Record set Start Marker

-- ==== Sys2Proof/Decode.lean ====
section
/-! DEFINITION. The decoder of both formats (30_encoding.md), total and rejecting by name, the encoder, and the
opcode table's own rows of mask and match. -/

namespace Sys2Proof

/-- The bits of one instruction: a 73-bit bus request (format HOSTBUS, R55) or an 8-bit micro-op word (format UOP, R58). -/
inductive Code where
  | host (t : BitVec 73)
  | uop (u : BitVec 8)
  deriving DecidableEq, Repr

/-- Why bits are no instruction. -/
inductive DecodeError where
  /-- `OFF[2:0]` is not 0 (R45, R63). -/
  | misalignedOffset
  deriving DecidableEq, Repr

/-! ## Fields of a bus request (R55 to R57) -/

def reqWe (t : BitVec 73) : Bool := t.getLsbD 72
def reqOff (t : BitVec 73) : BitVec 8 := t.extractLsb' 64 8
def reqData (t : BitVec 73) : Word := t.extractLsb' 0 64
/-- `CMD = DATA[3:0]` (R56). -/
def cmdOf (data : Word) : BitVec 4 := data.extractLsb' 0 4
/-- `BYTE = DATA[7:0]` (R57). -/
def byteOfDin (data : Word) : Byte := data.extractLsb' 0 8
/-- `OFF[2:0] = 0`: the offset is admitted (R45). -/
def offAligned (off : BitVec 8) : Bool := off.extractLsb' 0 3 == 0#3

/-! ## The decoder -/

/-- A write to CTRL, by its command (R62). -/
def decodeCommand (cmd : BitVec 4) : Instr :=
  if cmd = 0#4 then .wrCtrlNop
  else if cmd = 1#4 then .wrCtrlStart
  else if cmd = 2#4 then .wrCtrlAbort
  else if cmd = 3#4 then .wrCtrlClrerr
  else if cmd.toNat < 8 then .wrCtrlRsvdLo cmd
  else .wrCtrlRsvdHi cmd

/-- A write at an admitted offset (R63, the column WE = 1). -/
def decodeWrite (off : BitVec 8) (data : Word) : Instr :=
  if off = 0x00#8 then decodeCommand (cmdOf data)
  else if off = 0x08#8 then .wrStatus
  else if off = 0x10#8 then .wrMsglen data
  else if off = 0x18#8 then .wrDin (byteOfDin data)
  else if off = 0x20#8 then .wrRemain
  else if off = 0x28#8 then .wrDigestA
  else if off = 0x30#8 then .wrDigestB
  else if off = 0x38#8 then .wrDigestC
  else if off.toNat < 0x80 then .wrRsvdLo off
  else .wrRsvdHi off

/-- A read at an admitted offset (R63, the column WE = 0). -/
def decodeRead (off : BitVec 8) : Instr :=
  if off = 0x00#8 then .rdCtrl
  else if off = 0x08#8 then .rdStatus
  else if off = 0x10#8 then .rdMsglen
  else if off = 0x18#8 then .rdDin
  else if off = 0x20#8 then .rdRemain
  else if off = 0x28#8 then .rdDigestA
  else if off = 0x30#8 then .rdDigestB
  else if off = 0x38#8 then .rdDigestC
  else if off.toNat < 0x80 then .rdRsvdLo off
  else .rdRsvdHi off

/-- A bus request is decoded by WE, then OFF, then (for CTRL writes) CMD (R101). -/
def decodeHost (t : BitVec 73) : Except DecodeError Instr :=
  if offAligned (reqOff t) then
    .ok (if reqWe t then decodeWrite (reqOff t) (reqData t) else decodeRead (reqOff t))
  else .error .misalignedOffset

/-- A micro-op word, by PHASE and, in phase ROUND, by PASS (R64). Every word is some row's. -/
def decodeUop (u : BitVec 8) : Instr :=
  let phase : BitVec 3 := u.extractLsb' 5 3
  let pass : BitVec 2 := u.extractLsb' 3 2
  let round : BitVec 3 := u.extractLsb' 0 3
  if phase = 0#3 then .waitIdle
  else if phase = 1#3 then .waitFill
  else if phase = 2#3 then .load
  else if phase = 3#3 then .save
  else if phase = 4#3 then
    if pass = 0#2 then .roundP0 round
    else if pass = 1#2 then .roundP1 round
    else if pass = 2#2 then .roundP2 round
    else .roundRsvd
  else if phase = 5#3 then .ksched
  else if phase = 6#3 then .ffwd
  else .waitDone

def decode : Code → Except DecodeError Instr
  | .host t => decodeHost t
  | .uop u => .ok (decodeUop u)

/-- The instruction of a word numbered as spec/opcode_table.json numbers it: a row of at most 8 bits is a micro-op
word, any other a bus request, whose bits 73 and up must be 0 (log 21). -/
def decodeTableWord (nbits w : Nat) : Option Instr :=
  if nbits ≤ 8 then
    if w < 2 ^ 8 then some (decodeUop (BitVec.ofNat 8 w)) else none
  else if w < 2 ^ 73 then
    match decodeHost (BitVec.ofNat 73 w) with
    | .ok i => some i
    | .error _ => none
  else none

/-! ## The encoder: ignored bits are written as 0 -/

/-- The request word `{WE, OFF, DATA}` (R55). -/
def request (we : Bool) (off : BitVec 8) (data : Word) : BitVec 73 :=
  (BitVec.ofBool we ++ off ++ data : BitVec 73)

/-- A write to CTRL of a command (R56, R62). -/
def encodeCommand (cmd : BitVec 4) : Code := .host (request true 0x00#8 (cmd.setWidth 64))

/-- The micro-op word `{PHASE, PASS, ROUND}` (R58). -/
def uopWord (phase : BitVec 3) (pass : BitVec 2) (round : BitVec 3) : BitVec 8 :=
  (phase ++ pass ++ round : BitVec 8)

def encode : Instr → Code
  | .wrCtrlNop => encodeCommand 0#4
  | .wrCtrlStart => encodeCommand 1#4
  | .wrCtrlAbort => encodeCommand 2#4
  | .wrCtrlClrerr => encodeCommand 3#4
  | .wrCtrlRsvdLo cmd => encodeCommand cmd
  | .wrCtrlRsvdHi cmd => encodeCommand cmd
  | .wrMsglen len => .host (request true 0x10#8 len)
  | .wrDin byte => .host (request true 0x18#8 (byte.setWidth 64))
  | .wrStatus => .host (request true 0x08#8 0#64)
  | .wrRemain => .host (request true 0x20#8 0#64)
  | .wrDigestA => .host (request true 0x28#8 0#64)
  | .wrDigestB => .host (request true 0x30#8 0#64)
  | .wrDigestC => .host (request true 0x38#8 0#64)
  | .wrRsvdLo off => .host (request true off 0#64)
  | .wrRsvdHi off => .host (request true off 0#64)
  | .rdCtrl => .host (request false 0x00#8 0#64)
  | .rdStatus => .host (request false 0x08#8 0#64)
  | .rdMsglen => .host (request false 0x10#8 0#64)
  | .rdDin => .host (request false 0x18#8 0#64)
  | .rdRemain => .host (request false 0x20#8 0#64)
  | .rdDigestA => .host (request false 0x28#8 0#64)
  | .rdDigestB => .host (request false 0x30#8 0#64)
  | .rdDigestC => .host (request false 0x38#8 0#64)
  | .rdRsvdLo off => .host (request false off 0#64)
  | .rdRsvdHi off => .host (request false off 0#64)
  | .waitIdle => .uop (uopWord 0#3 0#2 0#3)
  | .waitFill => .uop (uopWord 1#3 0#2 0#3)
  | .load => .uop (uopWord 2#3 0#2 0#3)
  | .save => .uop (uopWord 3#3 0#2 0#3)
  | .roundP0 i => .uop (uopWord 4#3 0#2 i)
  | .roundP1 i => .uop (uopWord 4#3 1#2 i)
  | .roundP2 i => .uop (uopWord 4#3 2#2 i)
  | .roundRsvd => .uop (uopWord 4#3 3#2 0#3)
  | .ksched => .uop (uopWord 5#3 0#2 0#3)
  | .ffwd => .uop (uopWord 6#3 0#2 0#3)
  | .waitDone => .uop (uopWord 7#3 0#2 0#3)

/-! ## The opcode table's rows, by mask and match (R55, R64) -/

/-- One row of format HOSTBUS: a request `t` is the row's when `t & mask = pattern` (R55). -/
structure HostRow where
  name : String
  mask : BitVec 73
  pattern : BitVec 73
  deriving DecidableEq, Repr

/-- One row of format UOP. -/
structure UopRow where
  name : String
  mask : BitVec 8
  pattern : BitVec 8
  deriving DecidableEq, Repr

def hostRowSelects (t : BitVec 73) (r : HostRow) : Bool := t &&& r.mask == r.pattern

def uopRowSelects (u : BitVec 8) (r : UopRow) : Bool := u &&& r.mask == r.pattern

/-- The rows of spec/opcode_table.json that write CTRL. -/
def commandRows : List HostRow := [
  ⟨"WR_CTRL_NOP", 0x1FF000000000000000F#73, 0x1000000000000000000#73⟩,
  ⟨"WR_CTRL_START", 0x1FF000000000000000F#73, 0x1000000000000000001#73⟩,
  ⟨"WR_CTRL_ABORT", 0x1FF000000000000000F#73, 0x1000000000000000002#73⟩,
  ⟨"WR_CTRL_CLRERR", 0x1FF000000000000000F#73, 0x1000000000000000003#73⟩,
  ⟨"WR_CTRL_RSVD", 0x1FF000000000000000C#73, 0x1000000000000000004#73⟩,
  ⟨"WR_CTRL_RSVD", 0x1FF0000000000000008#73, 0x1000000000000000008#73⟩]

/-- The other write rows. -/
def writeRows : List HostRow := [
  ⟨"WR_MSGLEN", 0x1FF0000000000000000#73, 0x1100000000000000000#73⟩,
  ⟨"WR_DIN", 0x1FF0000000000000000#73, 0x1180000000000000000#73⟩,
  ⟨"WR_STATUS", 0x1FF0000000000000000#73, 0x1080000000000000000#73⟩,
  ⟨"WR_REMAIN", 0x1FF0000000000000000#73, 0x1200000000000000000#73⟩,
  ⟨"WR_DIGEST_A", 0x1FF0000000000000000#73, 0x1280000000000000000#73⟩,
  ⟨"WR_DIGEST_B", 0x1FF0000000000000000#73, 0x1300000000000000000#73⟩,
  ⟨"WR_DIGEST_C", 0x1FF0000000000000000#73, 0x1380000000000000000#73⟩,
  ⟨"WR_RSVD", 0x1C70000000000000000#73, 0x1400000000000000000#73⟩,
  ⟨"WR_RSVD", 0x1870000000000000000#73, 0x1800000000000000000#73⟩]

/-- The read rows. -/
def readRows : List HostRow := [
  ⟨"RD_CTRL", 0x1FF0000000000000000#73, 0x0000000000000000000#73⟩,
  ⟨"RD_STATUS", 0x1FF0000000000000000#73, 0x0080000000000000000#73⟩,
  ⟨"RD_MSGLEN", 0x1FF0000000000000000#73, 0x0100000000000000000#73⟩,
  ⟨"RD_DIN", 0x1FF0000000000000000#73, 0x0180000000000000000#73⟩,
  ⟨"RD_REMAIN", 0x1FF0000000000000000#73, 0x0200000000000000000#73⟩,
  ⟨"RD_DIGEST_A", 0x1FF0000000000000000#73, 0x0280000000000000000#73⟩,
  ⟨"RD_DIGEST_B", 0x1FF0000000000000000#73, 0x0300000000000000000#73⟩,
  ⟨"RD_DIGEST_C", 0x1FF0000000000000000#73, 0x0380000000000000000#73⟩,
  ⟨"RD_RSVD", 0x1C70000000000000000#73, 0x0400000000000000000#73⟩,
  ⟨"RD_RSVD", 0x1870000000000000000#73, 0x0800000000000000000#73⟩]

/-- All 25 rows of format HOSTBUS. -/
def hostRows : List HostRow := commandRows ++ writeRows ++ readRows

/-- All 11 rows of format UOP. -/
def uopRows : List UopRow := [
  ⟨"WAIT_IDLE", 0xE0#8, 0x00#8⟩, ⟨"WAIT_FILL", 0xE0#8, 0x20#8⟩, ⟨"LOAD", 0xE0#8, 0x40#8⟩,
  ⟨"SAVE", 0xE0#8, 0x60#8⟩, ⟨"ROUND_P0", 0xF8#8, 0x80#8⟩, ⟨"ROUND_P1", 0xF8#8, 0x88#8⟩,
  ⟨"ROUND_P2", 0xF8#8, 0x90#8⟩, ⟨"ROUND_RSVD", 0xF8#8, 0x98#8⟩, ⟨"KSCHED", 0xE0#8, 0xA0#8⟩,
  ⟨"FFWD", 0xE0#8, 0xC0#8⟩, ⟨"WAIT_DONE", 0xE0#8, 0xE0#8⟩]

/-- The mnemonic of an instruction's row of spec/opcode_table.json. -/
def mnemonicOf : Instr → String
  | .wrCtrlNop => "WR_CTRL_NOP"
  | .wrCtrlStart => "WR_CTRL_START"
  | .wrCtrlAbort => "WR_CTRL_ABORT"
  | .wrCtrlClrerr => "WR_CTRL_CLRERR"
  | .wrCtrlRsvdLo _ => "WR_CTRL_RSVD"
  | .wrCtrlRsvdHi _ => "WR_CTRL_RSVD"
  | .wrMsglen _ => "WR_MSGLEN"
  | .wrDin _ => "WR_DIN"
  | .wrStatus => "WR_STATUS"
  | .wrRemain => "WR_REMAIN"
  | .wrDigestA => "WR_DIGEST_A"
  | .wrDigestB => "WR_DIGEST_B"
  | .wrDigestC => "WR_DIGEST_C"
  | .wrRsvdLo _ => "WR_RSVD"
  | .wrRsvdHi _ => "WR_RSVD"
  | .rdCtrl => "RD_CTRL"
  | .rdStatus => "RD_STATUS"
  | .rdMsglen => "RD_MSGLEN"
  | .rdDin => "RD_DIN"
  | .rdRemain => "RD_REMAIN"
  | .rdDigestA => "RD_DIGEST_A"
  | .rdDigestB => "RD_DIGEST_B"
  | .rdDigestC => "RD_DIGEST_C"
  | .rdRsvdLo _ => "RD_RSVD"
  | .rdRsvdHi _ => "RD_RSVD"
  | .waitIdle => "WAIT_IDLE"
  | .waitFill => "WAIT_FILL"
  | .load => "LOAD"
  | .save => "SAVE"
  | .roundP0 _ => "ROUND_P0"
  | .roundP1 _ => "ROUND_P1"
  | .roundP2 _ => "ROUND_P2"
  | .roundRsvd => "ROUND_RSVD"
  | .ksched => "KSCHED"
  | .ffwd => "FFWD"
  | .waitDone => "WAIT_DONE"

end Sys2Proof
end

Record set End Marker

● Exercise requirements
Once you have read the records above, say how many of their lines contain the word "waitFill", giving only that figure.

● Exercise result
3